Package gavo :: Package adql :: Module grammar
[frames] | no frames]

Module grammar

source code

A parser for ADQL.

The grammar follows the official BNF grammar quite closely, except where pyparsing makes a different approach desirable; the names should mostly match except for the obious underscore to camel case map.

The grammar given in the spec has some nasty rules when you're parsing without backtracking and by recursive descent (which is what pyparsing does). I need some reformulations. The more interesting of those include:

TableReference

Trouble is that table_reference is left-recursive in the following rules:

<table_reference> ::=
       <table_name> [ <correlation_specification> ]
 | <derived_table> <correlation_specification>
 | <joined_table>

<joined_table> ::=
        <qualified_join>
      | <left_paren> <joined_table> <right_paren>

<qualified_join> ::=
        <table_reference> [ NATURAL ] [ <join_type> ] JOIN
        <table_reference> [ <join_specification> ]

We fix this by adding rules:

      <sub_join> ::= '(' <joinedTable> ')'
<join_opener> ::=
       <table_name> [ <correlation_specification> ]
 | <derived_table> <correlation_specification>
       | <sub_join>

and then writing:

<qualified_join> ::=
        <join_opener> [ NATURAL ] [ <join_type> ] JOIN
        <table_reference> [ <join_specification> ]

statement

I can't have StringEnd appended to querySpecification since it's used in subqueries, but I need to have it to keep pyparsing from just matching parts of the input. Thus, the top-level production is for "statement".

trig_function, math_function, system_defined_function

I think it's a bit funny to have the arity of functions in the syntax, but there you go. Anyway, I don't want to have the function names in separate symbols since they are expensive but go for a Regex (trig1ArgFunctionName). The only exception is ATAN since it has a different arity from the rest of the lot.

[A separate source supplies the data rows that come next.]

theorem witness_VolumeCadence :
    let s := emittedFor .ex1 1 1 true (List.replicate 460 100)
    s.Inv ∧ s.cfg.oneshot = false ∧ s.mode = modeTx ∧ s.txPos = 0 ∧ s.txVol = true ∧ s.txCmd = s.cfg.cmdVolup ∧
    s.cmdStrobe = true ∧ s.cmdCode = s.cfg.cmdVolup ∧ s.waitLeft = 0 ∧ s.dcount = 0 ∧
    s.stable = Symbol.volUp.code ∧ s.prev = Symbol.volUp.code ∧
    (∀ r ∈ List.replicate 460 100, classify s.cfg r = .volUp) ∧ s.input = (List.replicate 460 100).map tickWord ∧
    (List.replicate 460 100 : List RawSample).length =
      2 * (txLen s.cfg.addr s.cfg.cmdVolup + s.cfg.repeatWait.toNat + s.cfg.resumeGap.toNat) :=
  ⟨inv_emitted_volup _, rfl, rfl, rfl, rfl, rfl, rfl, rfl, rfl, rfl, rfl, rfl, forall_replicate (by decide), rfl,
    by rw [List.length_replicate]; decide⟩

theorem witness_HeldSeekCadence :
    (let s := emittedFor .ex1 4 0x10 false (List.replicate 456 400);
      s.Inv ∧ s.cfg.oneshot = false ∧ s.cfg.resumeGap = 0 ∧ s.mode = modeTx ∧ s.txPos = 0 ∧ s.txVol = false ∧
      0x10 = s.cfg.cmdSeekfFirst ∧ 0x11 = (if s.cfg.heldSame = true then s.cfg.cmdSeekfFirst else s.cfg.cmdSeekfHeld) ∧
      s.txCmd = 0x10 ∧ s.dcount = 0 ∧ s.stable = Symbol.seekFwd.code ∧ s.prev = Symbol.seekFwd.code ∧
      (∀ r ∈ List.replicate 456 400, classify s.cfg r = .seekFwd) ∧ s.input = (List.replicate 456 400).map tickWord ∧
      (List.replicate 456 400 : List RawSample).length = txLen s.cfg.addr 0x10 + 1 * txLen s.cfg.addr 0x11) ∧
    (let s := emittedFor ex1Hs 5 0x20 false (List.replicate 450 500);
      s.Inv ∧ s.cfg.oneshot = false ∧ s.cfg.resumeGap = 0 ∧ s.mode = modeTx ∧ s.txPos = 0 ∧ s.txVol = false ∧
      0x20 = s.cfg.cmdSeekbFirst ∧ 0x20 = (if s.cfg.heldSame = true then s.cfg.cmdSeekbFirst else s.cfg.cmdSeekbHeld) ∧
      s.txCmd = 0x20 ∧ s.dcount = 0 ∧ s.stable = Symbol.seekBack.code ∧ s.prev = Symbol.seekBack.code ∧
      (∀ r ∈ List.replicate 450 500, classify s.cfg r = .seekBack) ∧ s.input = (List.replicate 450 500).map tickWord ∧
      (List.replicate 450 500 : List RawSample).length = txLen s.cfg.addr 0x20 + 1 * txLen s.cfg.addr 0x20) :=
  ⟨⟨inv_emitted_seekf _, rfl, rfl, rfl, rfl, rfl, rfl, by decide, rfl, rfl, rfl, rfl, forall_replicate (by decide), rfl,
      by rw [List.length_replicate]; decide⟩,
    ⟨inv_emitted_seekb_hs _, rfl, rfl, rfl, rfl, rfl, rfl, by decide, rfl, rfl, rfl, rfl, forall_replicate (by decide), rfl,
      by rw [List.length_replicate]; decide⟩⟩

theorem witness_OneShotHoldSendsOnce :
    let s : State := { emittedFor ex1Os 1 1 true (List.replicate 300 100) with armed := false }
    s.Inv ∧ s.cfg.oneshot = true ∧ s.cfg.resetSym = Symbol.idle.code ∧ s.mode = modeTx ∧ s.txPos = 0 ∧ s.armed = false ∧
    s.dcount = 0 ∧ Symbol.volUp ≠ .idle ∧ s.stable = Symbol.volUp.code ∧
    (∀ r ∈ List.replicate 300 100, classify s.cfg r = .volUp) ∧ s.input = (List.replicate 300 100).map tickWord :=
  ⟨inv_emitted_oneshot _, rfl, rfl, rfl, rfl, rfl, rfl, by decide, rfl, forall_replicate (by decide), rfl⟩

theorem witness_FrameLayout : (2 : Nat) < 3 ∧ 74 < frameLen 0x47 0x01 := by decide

theorem witness_PinDrivesTheWaveform :
    (nextState (exec (.opTick 1000) (inTx 3 3 false false))).map State.mode = some modeTx ∧
    (nextState (exec (.opTick 1000) State.reset)).map State.mode = some modeReady := by decide +kernel

theorem witness_OperationsWriteOnlyTheirRegisters :
    (∃ t, exec .clsVolup State.reset = .next t) ∧ (∃ t, exec .encMark State.reset = .next t) ∧
    (∃ t, exec .dbMatch State.reset = .next t) ∧ (∃ t, exec .outCont State.reset = .next t) ∧
    (∃ t, exec .schEval State.reset = .next t) ∧ (∃ t, exec .dspVolup State.reset = .next t) ∧
    (∃ t, exec .opReset State.reset = .next t) :=
  ⟨⟨_, rfl⟩, ⟨_, rfl⟩, ⟨_, rfl⟩, ⟨_, rfl⟩, ⟨_, rfl⟩, ⟨_, rfl⟩, ⟨_, rfl⟩⟩

theorem witness_InvariantKeptByStep :
    (readyFor .ex1 [1000]).Inv ∧ ∃ t, step (readyFor .ex1 [1000]) = .next t :=
  ⟨inv_readyFor_ex1 _, next_of_isSome (by decide +kernel)⟩

theorem witness_InvariantHoldsAfterReset :
    { inTx 1 10 true false with hasReset := false }.cfg.legal = true ∧ (inTx 1 10 true false).slot = none := by decide

theorem witness_RegisterRangesAfterReset :
    { ready 0x8000 with hasReset := false }.cfg.legal = true ∧ { ready 0x8000 with hasReset := false }.slot = none ∧
    { ready 0x8000 with hasReset := false }.input = 0x8000 :: [] ∧ (0x8000#16).getLsbD 15 = true ∧
    ∃ t, runSteps 1 { ready 0x8000 with hasReset := false } = .next t :=
  ⟨by decide, rfl, rfl, by decide, next_of_isSome (by decide +kernel)⟩

theorem witness_NoFaultOnLegalInput :
    { ready 0x8000 with input := [0x8000, 0x03E8, 0xFFFF] }.cfg.legal = true ∧
    (0x8000#16).getLsbD 15 = true ∧
    ∀ v ∈ ([0x03E8, 0xFFFF] : List StimWord), v.getLsbD 15 = true ∨ v.extractLsb' 10 5 = 0 := by
  refine ⟨by decide, by decide, fun v hv => ?_⟩
  rcases List.mem_pair.mp hv with rfl | rfl
  · exact .inr (by decide)
  · exact .inl (by decide)

end Sys2Proof.Tests
end

section
/-! SUPPORT. The frame every operation has: the configuration (R7), the pending stimulus and the probe slot are unchanged, and
`has_reset` is never cleared (R40). It is proved once per register write, lifted through the stages to `exec`, and carried to
`step` by the one lemma that says what a step that goes on has done. -/

namespace Sys2Proof.Machine

/-! ### The frame relation -/

/-- `t` has the configuration, pending stimulus and probe slot of `s`, and no reset that `s` has seen is forgotten (R7, R20, R40). -/
structure State.KeepsSetting (s t : State) : Prop where
  cfg : t.cfg = s.cfg
  input : t.input = s.input
  slot : t.slot = s.slot
  hasReset : s.hasReset = true → t.hasReset = true

namespace State.KeepsSetting

theorem refl (s : State) : s.KeepsSetting s := ⟨rfl, rfl, rfl, id⟩

theorem trans {s t u : State} (hst : s.KeepsSetting t) (htu : t.KeepsSetting u) : s.KeepsSetting u :=
  ⟨htu.cfg.trans hst.cfg, htu.input.trans hst.input, htu.slot.trans hst.slot, htu.hasReset ∘ hst.hasReset⟩

/-- A guarded write, as the pseudocode of the operations has it: the write or nothing. -/
theorem guarded {p : Prop} [Decidable p] {s t : State} (h : s.KeepsSetting t) : s.KeepsSetting (if p then t else s) := by
  split
  · exact h
  · exact refl s

end State.KeepsSetting

/-! ### Each register write keeps the setting -/

theorem State.latch_keepsSetting (s : State) (raw : RawSample) : s.KeepsSetting (s.latch raw) := ⟨rfl, rfl, rfl, id⟩
theorem State.clearLoc_keepsSetting (s : State) : s.KeepsSetting s.clearLoc := ⟨rfl, rfl, rfl, id⟩
theorem State.setSym_keepsSetting (s : State) (c : SymCode) : s.KeepsSetting (s.setSym c) := ⟨rfl, rfl, rfl, id⟩
theorem State.setEval_keepsSetting (s : State) (b : Bool) : s.KeepsSetting (s.setEval b) := ⟨rfl, rfl, rfl, id⟩
theorem State.setEncBit_keepsSetting (s : State) (b : Bool) : s.KeepsSetting (s.setEncBit b) := ⟨rfl, rfl, rfl, id⟩
theorem State.appendSeg_keepsSetting (s : State) (b : Bool) (n : Nat) : s.KeepsSetting (s.appendSeg b n) := ⟨rfl, rfl, rfl, id⟩
theorem State.setDcount_keepsSetting (s : State) (n : Nat) : s.KeepsSetting (s.setDcount n) := ⟨rfl, rfl, rfl, id⟩
theorem State.commit_keepsSetting (s : State) (c : SymCode) : s.KeepsSetting (s.commit c) := ⟨rfl, rfl, rfl, id⟩
theorem State.setFout_keepsSetting (s : State) (c : SymCode) : s.KeepsSetting (s.setFout c) := ⟨rfl, rfl, rfl, id⟩
theorem State.setArmed_keepsSetting (s : State) (b : Bool) : s.KeepsSetting (s.setArmed b) := ⟨rfl, rfl, rfl, id⟩
theorem State.setMode_keepsSetting (s : State) (m : ModeCode) : s.KeepsSetting (s.setMode m) := ⟨rfl, rfl, rfl, id⟩
theorem State.setTxPos_keepsSetting (s : State) (n : Nat) : s.KeepsSetting (s.setTxPos n) := ⟨rfl, rfl, rfl, id⟩
theorem State.setWaitLeft_keepsSetting (s : State) (n : Nat) : s.KeepsSetting (s.setWaitLeft n) := ⟨rfl, rfl, rfl, id⟩
theorem State.setPrev_keepsSetting (s : State) (c : SymCode) : s.KeepsSetting (s.setPrev c) := ⟨rfl, rfl, rfl, id⟩
theorem State.clearStrobe_keepsSetting (s : State) : s.KeepsSetting s.clearStrobe := ⟨rfl, rfl, rfl, id⟩
theorem State.emit_keepsSetting (s : State) (c : CmdCode) (v : Bool) : s.KeepsSetting (s.emit c v) := ⟨rfl, rfl, rfl, id⟩
theorem State.setPin_keepsSetting (s : State) (b : Bool) : s.KeepsSetting (s.setPin b) := ⟨rfl, rfl, rfl, id⟩

/-- OP_RESET writes `has_reset` too, but only to 1 (R40, R250, R251). -/
theorem State.resetRegs_keepsSetting (s : State) : s.KeepsSetting s.resetRegs := ⟨rfl, rfl, rfl, fun _ => rfl⟩

/-! ### Outcomes -/

/-- The outcome `o` of an operation or a stage on `s` keeps the setting, where it goes on at all. -/
def OutcomeKeepsSetting (s : State) (o : Result) : Prop := ∀ t, o = .next t → s.KeepsSetting t

namespace OutcomeKeepsSetting

theorem next {s t : State} (h : s.KeepsSetting t) : OutcomeKeepsSetting s (.next t) := by
  rintro _ ⟨⟩
  exact h

theorem fault (s : State) (r : Fault) : OutcomeKeepsSetting s (.fault r) := by
  rintro _ ⟨⟩

theorem refused (s : State) (r : Refusal) : OutcomeKeepsSetting s (.refused r) := by
  rintro _ ⟨⟩

/-- An operation run on `u`, where the writes from `s` to `u` keep the setting themselves. -/
theorem after {s u : State} {o : Result} (hsu : s.KeepsSetting u) (ho : OutcomeKeepsSetting u o) : OutcomeKeepsSetting s o :=
  fun t ht => hsu.trans (ho t ht)

theorem andThen {s : State} {o : Result} {f : State → Result} (ho : OutcomeKeepsSetting s o)
    (hf : ∀ u, OutcomeKeepsSetting u (f u)) : OutcomeKeepsSetting s (andThen o f) := by
  intro t ht
  obtain ⟨u, hu, hut⟩ := andThen_eq_next.mp ht
  exact (ho u hu).trans (hf u t hut)

end OutcomeKeepsSetting

/-! ### Stages -/

/-- Every stage operation keeps the setting: its effect is a write of the register it is named for, guarded or not. -/
theorem stageOp_keepsSetting (i : Instr) (s : State) : OutcomeKeepsSetting s (stageOp i s) := by
  cases i with
  | opReset | opTick => exact .refused s _
  | clsVolup | clsVoldn | clsSource | clsSeekf | clsSeekb | clsExtra | clsIdle => exact .next (s.setSym_keepsSetting _)
  | dbMatch | dbCount => exact .next (.guarded (s.setDcount_keepsSetting _))
  | dbCommit => exact .next (.guarded (s.commit_keepsSetting _))
  | outCont | outSupp => exact .next (.guarded (s.setFout_keepsSetting _))
  | outRearm | outShot => exact .next (.guarded ((s.setFout_keepsSetting _).trans (State.setArmed_keepsSetting _ _)))
  | schEval => exact .next (.guarded (s.setEval_keepsSetting _))
  | schTxAdv => exact .next (.guarded ((s.setTxPos_keepsSetting _).trans (State.setEval_keepsSetting _ _)))
  | schTxDoneEval | schWaitDone =>
    exact .next (.guarded ((s.setMode_keepsSetting _).trans (State.setEval_keepsSetting _ _)))
  | schTxDoneWait =>
    exact .next (.guarded (((s.setMode_keepsSetting _).trans (State.setWaitLeft_keepsSetting _ _)).trans
      (State.setEval_keepsSetting _ _)))
  | schWaitDec => exact .next (.guarded ((s.setWaitLeft_keepsSetting _).trans (State.setEval_keepsSetting _ _)))
  | dspIdle | dspSourceHold | dspExtraHold => exact .next (.refl s)
  | dspVolup | dspVoldn | dspSourceEdge | dspSeekfFirst | dspSeekfHeld | dspSeekfHeldSame | dspSeekbFirst | dspSeekbHeld
  | dspSeekbHeldSame | dspExtraEdge => exact .next (s.emit_keepsSetting _ _)
  | encBusrst | encAgcLow | encAgcHigh | encMark | encSpace => exact .next (s.appendSeg_keepsSetting _ _)
  | encExt => exact .next (.guarded (s.appendSeg_keepsSetting _ _))

theorem guardStage_keepsSetting (s : State) : OutcomeKeepsSetting s (guardStage s) := by
  intro t ht
  obtain ⟨-, rfl⟩ := guardStage_eq_next.mp ht
  exact .refl t

theorem schedStage_keepsSetting (s : State) : OutcomeKeepsSetting s (schedStage s) := by
  unfold schedStage
  split
  · exact .fault s _
  · exact stageOp_keepsSetting _ s

theorem evaluate_keepsSetting (s : State) : OutcomeKeepsSetting s (evaluate s) := by
  unfold evaluate
  split
  · exact .fault s _
  · exact (stageOp_keepsSetting _ s).andThen fun u => .next (u.setPrev_keepsSetting _)

theorem dispatchStage_keepsSetting (s : State) : OutcomeKeepsSetting s (dispatchStage s) := by
  rw [dispatchStage_eq]
  split
  · exact .after s.clearStrobe_keepsSetting (evaluate_keepsSetting _)
  · exact .next s.clearStrobe_keepsSetting

theorem playSeg_keepsSetting (g : Seg) (s : State) : OutcomeKeepsSetting s (playSeg g s) := by
  unfold playSeg
  split
  · exact .fault s _
  · exact .after (s.setEncBit_keepsSetting _) (stageOp_keepsSetting _ _)

theorem playSegs_keepsSetting (gs : List Seg) (s : State) : OutcomeKeepsSetting s (playSegs gs s) := by
  induction gs generalizing s with
  | nil => exact .next (.refl s)
  | cons g gs ih => exact (playSeg_keepsSetting g s).andThen ih

theorem pinStage_keepsSetting (s : State) : OutcomeKeepsSetting s (pinStage s) := by
  unfold pinStage
  split
  · exact (playSegs_keepsSetting _ s).andThen fun u => .next (u.setPin_keepsSetting _)
  · exact .next (s.setPin_keepsSetting _)

/-! ### Whole operations and the step -/

/-- OP_TICK keeps the setting, stage after stage (R150). -/
theorem execOpTick_keepsSetting (raw : RawSample) (s : State) : OutcomeKeepsSetting s (execOpTick raw s) :=
  .after (s.latch_keepsSetting raw) <|
    (guardStage_keepsSetting _).andThen fun s0 =>
    (schedStage_keepsSetting s0).andThen fun s1 =>
    OutcomeKeepsSetting.andThen (stageOp_keepsSetting _ s1) fun s2 =>
    OutcomeKeepsSetting.andThen (stageOp_keepsSetting _ s2) fun s3 =>
    OutcomeKeepsSetting.andThen (stageOp_keepsSetting _ s3) fun s4 =>
    (dispatchStage_keepsSetting s4).andThen fun s5 =>
    (pinStage_keepsSetting s5).andThen fun s6 => .next s6.clearLoc_keepsSetting

/-- An operation is OP_RESET, OP_TICK, or one that a stage selects (R74, R76 to R81). -/
theorem opReset_or_opTick_or_stage (i : Instr) : i = .opReset ∨ (∃ raw, i = .opTick raw) ∨ i.row.fmt ≠ .stim := by
  cases i with
  | opReset => exact .inl rfl
  | opTick raw => exact .inr (.inl ⟨raw, rfl⟩)
  | _ => exact .inr (.inr nofun)

/-- No operation of the map changes the configuration, the pending stimulus or the probe slot, or clears `has_reset`. -/
theorem exec_keepsSetting (i : Instr) (s : State) : OutcomeKeepsSetting s (exec i s) := by
  obtain rfl | ⟨raw, rfl⟩ | hi := opReset_or_opTick_or_stage i
  · exact .next s.resetRegs_keepsSetting
  · exact execOpTick_keepsSetting raw s
  · rw [← stageOp_eq_exec i s hi]
    exact stageOp_keepsSetting i s

/-- A step that goes on has a legal configuration, and it ran the probe, held the state with no word pending, or ran the operation
of the next stimulus word (R8, R21, R227). -/
theorem step_next_cases {s t : State} (h : step s = .next t) :
    s.cfg.legal = true ∧
      ((∃ i, s.slot = some i ∧ exec i s.dropSlot = .next t) ∨
       (s.slot = none ∧ s.input = [] ∧ t = s) ∨
       (∃ w ws i, s.slot = none ∧ s.input = w :: ws ∧ decodeStim w = some i ∧ exec i (s.withInput ws) = .next t)) := by
  rw [step_eq] at h
  split at h
  case isTrue => cases h
  case isFalse hl =>
    refine ⟨by simpa using hl, ?_⟩
    split at h
    next i hslot => exact .inl ⟨i, hslot, h⟩
    next hslot hin => exact .inr (.inl ⟨hslot, hin, by cases h; rfl⟩)
    next w ws hslot hin =>
      split at h
      next => cases h
      next i hi => exact .inr (.inr ⟨w, ws, i, hslot, hin, hi, h⟩)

Similarly, for math_function I group symbols by arity.

The system defined functions are also regrouped to keep the number of symbols reasonable.

column_reference and below

Here the lack of backtracking hurts badly, since once, say, schema name is matched with a dot that's it, even if the dot should really have separated schema and table.

Hence, we don't assign semantic labels in the grammar but leave that to whatever interprets the tokens.

The important rules here are:

<column_name> ::= <identifier>
<correlation_name> ::= <identifier>
<catalog_name> ::= <identifier>
<unqualified_schema name> ::= <identifier>
<schema_name> ::= [ <catalog_name> <period> ] <unqualified_schema name>
<table_name> ::= [ <schema_name> <period> ] <identifier>
<qualifier> ::= <table_name> | <correlation_name>
<column_reference> ::= [ <qualifier> <period> ] <column_name>

By substitution, one has:

<schema_name> ::= [ <identifier> <period> ] <identifier>

hence:

<table_name> ::= [[ <identifier> <period> ] <identifier> <period> ]
        <identifier>

hence:

<qualifier> ::= [[ <identifier> <period> ] <identifier> <period> ]
        <identifier>

(which matches both table_name and correlation_name) and thus:

<column_reference> ::= [[[ <identifier> <period> ] <identifier> <period> ]
        <identifier> <period> ] <identifier>

We need the table_name, qualifier, and column_reference productions.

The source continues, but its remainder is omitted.